● ACTIVITY:
Using the data below, copy out all lines with the word "Instr".
[DATA EXTRACTS Boundary: Start]
-- ==== Sys2Proof/Decode.lean ====
section
/-! DEFINITION. The command that a word spells by the bits of spec/opcode_table.json. No row of the table gives bits
(98_reader.md: n_rows_with_fixed 0, n_rows_with_fields 0), so no word spells a command (log 3). -/

namespace Sys2Proof

/-- One row of the table that gives bits: its width, its mask, its pattern, and its command. -/
structure TableRow where
  nbits   : Nat
  mask    : Nat
  pattern : Nat
  command : Instr
  deriving DecidableEq, Repr

/-- The rows of spec/opcode_table.json that give bits: none. -/
def tableRows : List TableRow := []

/-- The command that a word of nbits bits spells. -/
def decodeTableWord (nbits w : Nat) : Option Instr :=
  (tableRows.find? fun r => r.nbits == nbits && w &&& r.mask == r.pattern).map TableRow.command

end Sys2Proof
end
[DATA EXTRACTS Boundary: End]
● COMPLETED TASK:
  command : Instr
def decodeTableWord (nbits w : Nat) : Option Instr :=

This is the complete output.